At this point, it’s filler. At this point, there really are no answers. Rivera knows it. Reflecting on his own future – as inevitable as it may seem – Rivera seemed dejected Friday as answer questions from The Post’s Nicki Jhabvala.
“S—, I’ve been through enough,” he said — and he’s not wrong, with his cancer diagnosis during his freshman season and then with the constant tumult as the NFL investigated and essentially suspended Snyder, leaving Rivera to answer. questions he didn’t have to face.
“The last three and a half years have not been easy,” Rivera continued. “Anyone who thinks this was easy, to hell with it. And I’m going to be honest with you, because that’s how I’ve felt for the last three years. That makes a lot. We have done a lot of things.
Point granted, that’s a lot. Let’s discuss everything they’ve done. Not just in team building, but also in coaching. Listen to Jonathan Allen, the seventh-year defensive tackle who had 1.5 sacks against the Giants. What needs to happen to get results like Sunday’s in the other direction?
“I would say learn to win,” Allen said. “When you look at the teams in the league that are consistently successful, they know how to win different types of games. To win lousy, to win offensive and defensive games, special teams. And so for us, we just have to learn how to win in different ways.

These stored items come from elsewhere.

-- ==== Sys2Proof/Machine/Decoder.lean ====
section
/-! DEFINITION. The decoder state machine (45_decoder): the command DECOMPRESS, the steps DEC_FIRST and DEC_LOOP, and the
KwKwK case. -/

namespace Sys2Proof.Machine

/-- DECOMPRESS at issue (45_decoder R134). -/
def decompressRule (s : State) : Flow Unit :=
  if 8 * s.params.ibufCap < s.inBits.toNat ∨ s.params.obufCap < s.outCap.toNat then .raised .configRange s
  else if s.inBits = 0#32 then .done () (setEmpty (setRcur 0#32 (passStart s)))
  else .done () (startEngine .decFirst (setRcur 0#32 (passStart s)))

/-- DECOMPRESS (45_decoder R134). -/
def execDecompress (s : State) : Host.Outcome State Fault Refusal := runCommand decompressRule s

/-- `decLookup(c)` (45_decoder R135), with the KwKwK case of R136. -/
def decLookup (c : Code) (s : State) : Flow ByteSeq :=
  if c.toNat < Config.roots then .done { head := c.extractLsb' 0 8, tail := [] } s
  else if c.toNat < s.dictSize.toNat then .done (seqAt s.st c.toNat) s
  else if c.toNat = s.dictSize.toNat then .done (s.prev.snoc s.prev.head) s
  else .raised .malformed s

/-- decEmit's loop (45_decoder R137): one byte of OBUF for each byte. -/
def decPutBytes : List Byte → State → Flow Unit
  | [], s => .done () s
  | b :: l, s => (obufWrite (s.wcur.toNat / 8) b s).bind fun _ t => decPutBytes l { t with wcur := t.wcur + 8#32 }

/-- `decEmit(cs)` (45_decoder R137): nothing of a sequence that does not fit is written. -/
def decEmit (q : ByteSeq) (s : State) : Flow Unit :=
  if s.outCap.toNat < s.wcur.toNat / 8 + q.length then .raised .outputOverflow s else decPutBytes q.toList s

/-- The entry of decAdd under the code DICT_SIZE, which then counts it (45_decoder R138). -/
def storeSeq (q : ByteSeq) (s : State) : State :=
  { s with st := setSeq s.st s.dictSize.toNat q, dictSize := s.dictSize + 1#13 }

/-- `decAdd(s)` (45_decoder R138). -/
def decAdd (q : ByteSeq) (s : State) : State := storeSeq q (cwsOnAdd s)

/-- `PREV <- cs` (45_decoder R141). -/
def setPrev (q : ByteSeq) (s : State) : State := { s with prev := q }

/-- The DEC_FIRST step (45_decoder R140). -/
def decFirstRule (s : State) : Flow Unit :=
  (brRead Config.initWidth s).bind fun c t =>
    (decEmit { head := c.extractLsb' 0 8, tail := [] } { t with codes := 1#32 }).bind fun _ u =>
      .done () { u with prev := { head := c.extractLsb' 0 8, tail := [] }, fsm := .decLoop }

/-- The part of DEC_LOOP after a code is read and counted (45_decoder R141). -/
def decCode (c : Code) (s : State) : Flow Unit :=
  (decLookup c (resetIfFull s)).bind fun cs t =>
    if Config.seqMaxLen < t.prev.length + 1 then .raised .seqOverflow t
    else (decEmit cs t).bind fun _ u => .done () (setPrev cs (decAdd (u.prev.snoc cs.head) u))

/-- The DEC_LOOP step (45_decoder R141). -/
def decLoopRule (s : State) : Flow Unit :=
  if s.rcur = s.inBits then .done () (complete { s with outLen := BitVec.ofNat 32 (s.wcur.toNat / 8), outBits := s.wcur })
  else
    (brRead (peekWidth s.dictSize s.codeWidth).toNat s).bind fun c t => decCode c { t with codes := t.codes + 1#32 }

end Sys2Proof.Machine
end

Allen doesn’t want to point fingers at the coaching staff, but his words are telling. At this point, Rivera should have taught these different ways to win. His tenure is too far along, and he plays too important a role in both player selection and training, to say otherwise. He knows precisely what is at stake.
“If I stay, I stay,” Rivera said Friday. “So until then, I’m going to continue working. I know what my goals are. I know what my vision is. But I’m not going to shake and waver about Sam, about this attack, or about what we’re doing.
The message he wants to convey is that the culture in the building is better than when he arrived and that the Commanders may have something in Howell, the 2022 fifth-round selection whose trajectory this season is better than indicate Sunday’s three interceptions. .
The culture part may be correct. The problem is that Rivera chose Dwayne Haskins, then Ryan Fitzpatrick, then Carson Wentz at quarterback before landing on Howell. If he solved Washington’s built-in quarterback carousel, he didn’t do so until he expanded it.
So, the logistics: Part of the problem with Rivera’s firing this week has to do with how quickly the next challenge presents itself to the team. Part of it has to do with the lack of a logical successor. Jack Del Rio’s defensive coordinator performance was arguably worse than Rivera’s. Bieniemy, the offensive coordinator, is during his first year he called plays, and in a way, the final six games of the season are about assessing the importance of a Bieniemy-Howell duo going forward. There is no obvious direction to turn.
But the timing doesn’t matter much. What matters: making the right choice in the future.
Think of it this way: A generation of Washington football fans has endured losses like Sunday’s, the kind that feel like new lows. At this point, they fell under Snyder, which added a layer of helplessness and despair to it all.
Sunday’s loss came under Harris. Just 11 games into his tenure, he needs to be given the benefit of the doubt to make the right decision. Eventually – next week, next month or in January – this will result in Rivera being fired. The amount of optimism fans will feel about Harris’ leadership can be heightened if he makes an inspired and exciting choice for the next coach. It’s just a shame that it’s not even Thanksgiving, and whoever is next already matters more than whoever is here.